Skincare brand for children

Rini (stylized as rini) is a U.S.-based skincare brand co-founded by Canadian actress and entrepreneur Shay Mitchell together with business partner Esther Song & Matte Babel. Launched in November 2025, the brand is aimed primarily at children (aged roughly 2-12).

The name "rini" is derived from Korean slang meaning "kids" or "little ones".

== History ==
The brand was announced in early November 2025, with the first products going live soon after. According to Mitchell, the inspiration came from observing her own daughters and a perceived lack of skincare formulated specifically for young children rather than adapted from adult products. The product line is manufactured in South Korea and draws on K-beauty traditions as well as Mitchell's Filipino heritage and Song's Korean upbringing.

Rini officially launched with an initial line of sheet masks and hydrogel masks. The brand's early marketing emphasized routine-building and age-appropriate self-care rather than beauty or anti-aging. WWD reported that the launch generated significant earned media value, ranking among the largest celebrity beauty debuts of the year.

=== Product expansion ===
In 2026, rini expanded beyond sheet masks into play-oriented beauty and bath products, including crayon-inspired items aimed at children.

== Reception ==
Coverage of the brand was mixed. Some dermatologists and parenting publications welcomed gentle, child-specific formulations as an alternative to children using adult products containing active ingredients, with outlets including Harper's Bazaar, Parents, and Marie Claire noting the demand for age-appropriate options.

=== Criticism and controversy ===
The launch also generated significant debate among parents, dermatologists, and media outlets.

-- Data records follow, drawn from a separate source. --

-- ==== Sys2Proof/Laws/KeepsOps.lean ====
section
/-!
SUPPORT. No operation undoes what `Keeps` lists: registers, alarms, formats, FEC, the access gate, PLU, PMON and Levels.
-/

-- one theorem after another: all at once would not fit the memory
set_option Elab.async false
set_option linter.all false

namespace Sys2Proof.Machine

/-! ### Ops.lean -/

theorem State.set_keeps {r0 : State} (s : State) (f : Fld) (v : Nat) (h0 : Keeps r0 s) : Keeps r0 (State.set s f v) := by
  unfold State.set
  with_reducible repeat' first | assumption | apply State.setReg_keeps

theorem State.setB_keeps {r0 : State} (s : State) (f : Fld) (b : Bool) (h0 : Keeps r0 s) : Keeps r0 (State.setB s f b) := by
  unfold State.setB
  with_reducible repeat' first | assumption | apply State.set_keeps

theorem State.setNat_keeps {r0 : State} (s : State) (a v : Nat) (h0 : Keeps r0 s) : Keeps r0 (State.setNat s a v) := by
  unfold State.setNat
  with_reducible repeat' first | assumption | apply State.setReg_keeps

theorem State.setInt_keeps {r0 : State} (s : State) (a : Nat) (x : Int) (h0 : Keeps r0 s) : Keeps r0 (State.setInt s a
    x) := by
  unfold State.setInt
  with_reducible repeat' first | assumption | apply State.setNat_keeps

theorem State.setWide_keeps {r0 : State} (s : State) (a v : Nat) (h0 : Keeps r0 s) : Keeps r0 (State.setWide s a v) := by
  unfold State.setWide
  with_reducible repeat' first | assumption | apply State.setNat_keeps

theorem State.setTime80_keeps {r0 : State} (s : State) (a ns : Nat) (h0 : Keeps r0 s) : Keeps r0 (State.setTime80 s a
    ns) := by
  unfold State.setTime80
  with_reducible repeat' first | assumption | apply State.setReg_keeps | apply State.setNat_keeps

theorem State.modConv_keeps {r0 : State} (s : State) (n : Lane) (f : ConvState → ConvState) (h0 : Keeps r0 s) : Keeps
    r0 (State.modConv s n f) := by
  unfold State.modConv
  with_reducible repeat' first | assumption | apply State.modLane_keeps

theorem State.modRxd_keeps {r0 : State} (s : State) (n : Lane) (f : RxdState → RxdState) (h0 : Keeps r0 s) : Keeps r0
    (State.modRxd s n f) := by
  unfold State.modRxd
  with_reducible repeat' first | assumption | apply State.modLane_keeps

theorem State.modTx_keeps {r0 : State} (s : State) (n : Lane) (f : TxState → TxState) (h0 : Keeps r0 s) : Keeps r0
    (State.modTx s n f) := by
  unfold State.modTx
  with_reducible repeat' first | assumption | apply State.modLane_keeps

theorem State.modFec_keeps {r0 : State} (s : State) (n : Lane) (f : FecState → FecState) (h0 : Keeps r0 s) : Keeps r0
    (State.modFec s n f) := by
  unfold State.modFec
  with_reducible repeat' first | assumption | apply State.modLane_keeps

theorem State.modLfr_keeps {r0 : State} (s : State) (n : Lane) (f : LfrState → LfrState) (h0 : Keeps r0 s) : Keeps r0
    (State.modLfr s n f) := by
  unfold State.modLfr
  with_reducible repeat' first | assumption | apply State.modLane_keeps

theorem State.modPmon_keeps {r0 : State} (s : State) (n : Lane) (f : PmonState → PmonState) (h0 : Keeps r0 s) : Keeps
    r0 (State.modPmon s n f) := by
  unfold State.modPmon
  with_reducible repeat' first | assumption | apply State.modLane_keeps

theorem State.modKsc_keeps {r0 : State} (s : State) (n : Lane) (f : KscState → KscState) (h0 : Keeps r0 s) : Keeps r0
    (State.modKsc s n f) := by
  unfold State.modKsc
  with_reducible repeat' first | assumption | apply State.modLane_keeps

theorem State.modTb_keeps {r0 : State} (s : State) (x : Nat) (f : TimeBase → TimeBase) (h0 : Keeps r0 s) : Keeps r0
    (State.modTb s x f) :=
  Keeps.raw h0 rfl rfl rfl

theorem State.waitClk_keeps {r0 : State} (s : State) (c : Nat) (h0 : Keeps r0 s) : Keeps r0 (State.waitClk s c) := by
  unfold State.waitClk
  with_reducible repeat' first | assumption | apply ite_keeps | apply State.elapse_keeps
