theorem State.writeHostOfs_keeps {r0 : State} (s : State) (x : Nat) (v : Word) (h0 : Keeps r0 s) : Keeps r0
    (State.writeHostOfs s x v) := by
  unfold State.writeHostOfs
  with_reducible repeat' first | assumption | apply ite_keeps | apply State.acceptSample_keeps

theorem State.setStamp_keeps {r0 : State} (s : State) (a t : Nat) (h0 : Keeps r0 s) : Keeps r0 (State.setStamp s a t) := by
  unfold State.setStamp
  with_reducible repeat' first | assumption | apply State.setNat_keeps

theorem State.utcShift_keeps {r0 : State} (s : State) (new : Int) (ns : Nat) (h0 : Keeps r0 s) : Keeps r0
    (State.utcShift s new ns) := by
  unfold State.utcShift
  with_reducible repeat' first
    | assumption | intro _ | exact Keeps.refl _ | subst x
    | (extract_lets +onlyGivenNames x; first | (have hx : Keeps r0 x := ?_; clear_value x) | (have hx : Keeps r0 x.1 := ?_; clear_value x) | (have hf := fun a => x a; clear hf) | (have hf : CiphState := x; clear hf) | (have hf : SecState := x; clear hf) | clear_value x)
    | apply ite_keeps | apply State.set_keeps | apply State.modPmon_keeps | apply State.eachLane_keeps_of
    | apply State.strobe_keeps | dsimp only | split | refine Keeps.raw ?_ rfl rfl rfl

theorem State.utcAct_keeps {r0 : State} (s : State) (ns : Nat) (h0 : Keeps r0 s) : Keeps r0 (State.utcAct s ns) := by
  unfold State.utcAct
  with_reducible repeat' first
    | assumption | intro _ | exact Keeps.refl _ | subst x
    | (extract_lets +onlyGivenNames x; first | (have hx : Keeps r0 x := ?_; clear_value x) | (have hx : Keeps r0 x.1 := ?_; clear_value x) | (have hf := fun a => x a; clear hf) | (have hf : CiphState := x; clear hf) | (have hf : SecState := x; clear hf) | clear_value x)
    | apply ite_keeps | apply State.setNat_keeps | apply State.raise_keeps | apply State.modTime_keeps
    | apply State.utcShift_keeps | dsimp only | split

theorem State.writeUtc_keeps {r0 : State} (s : State) (v : Word) (h0 : Keeps r0 s) : Keeps r0 (State.writeUtc s v) :=
    by
  unfold State.writeUtc
  with_reducible repeat' first
    | assumption | exact Keeps.refl _ | apply ite_keeps | apply State.set_keeps | apply State.utcShift_keeps | split
    | refine Keeps.raw ?_ rfl rfl rfl

theorem State.writeUtcAt_keeps {r0 : State} (s : State) (v : Word) (h0 : Keeps r0 s) : Keeps r0 (State.writeUtcAt s v) := by
  unfold State.writeUtcAt
  with_reducible repeat' first | assumption | apply ite_keeps | apply State.modTime_keeps | apply State.setReg_keeps

theorem State.servosHold_keeps {r0 : State} (s : State) (every : Bool) (h0 : Keeps r0 s) : Keeps r0 (State.servosHold
    s every) := by
  unfold State.servosHold
  with_reducible repeat' first
    | assumption | exact Keeps.refl _ | apply ite_keeps | apply itep_keeps | apply State.setTbState_keeps
    | apply State.syncTbs_keeps | apply foldl_keeps | intro _
    | (extract_lets +onlyGivenNames x; first | (have hx : Keeps r0 x := ?_; clear_value x) | (have hx : Keeps r0 x.1 := ?_; clear_value x) | (have hf := fun a => x a; clear hf) | (have hf : CiphState := x; clear hf) | (have hf : SecState := x; clear hf) | clear_value x)
    | split

theorem State.wlJudge_keeps {r0 : State} (s : State) (n : Nat) (h0 : Keeps r0 s) : Keeps r0 (State.wlJudge s n) := by
  unfold State.wlJudge
  split
  · exact h0
  · with_reducible repeat' first | assumption | apply State.raiseIf_keeps | apply State.setB_keeps

theorem State.lineWritten_keeps {r0 : State} (s : State) (n : Nat) (h0 : Keeps r0 s) : Keeps r0
    (State.lineWritten s n) := by
  unfold State.lineWritten
  extract_lets t
  have h1 : Keeps r0 t := State.wlJudge_keeps s n h0
  clear_value t
  with_reducible repeat' first | assumption | apply ite_keeps | apply State.setB_keeps

theorem State.timeRefresh_keeps {r0 : State} (s : State) (h0 : Keeps r0 s) : Keeps r0 (State.timeRefresh s) := by
  unfold State.timeRefresh
  with_reducible repeat' first
    | assumption | exact Keeps.refl _ | apply ite_keeps | apply itep_keeps | apply State.setInt_keeps
    | apply State.setNat_keeps | apply State.setB_keeps | apply foldl_keeps | intro _
    | (extract_lets +onlyGivenNames x; first | (have hx : Keeps r0 x := ?_; clear_value x) | (have hx : Keeps r0 x.1 := ?_; clear_value x) | (have hf := fun a => x a; clear hf) | (have hf : CiphState := x; clear hf) | (have hf : SecState := x; clear hf) | clear_value x)
    | split

theorem State.cdToTime_keeps {r0 : State} (s : State) (n : Nat) (cd : Option Int) (h0 : Keeps r0 s) : Keeps r0
    (State.cdToTime s n cd) := by
  unfold State.cdToTime
  with_reducible repeat' first | assumption | apply ite_keeps | apply State.modLt_keeps | split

Critics questioned whether children require skincare products beyond basic cleansing and sun protection, the implications of marketing beauty-oriented routines to young children, possible risks to developing skin barriers, and environmental concerns surrounding single-use sheet masks.

Some outlets raised concerns about children's self-image and the commercialization of adult wellness trends for younger audiences.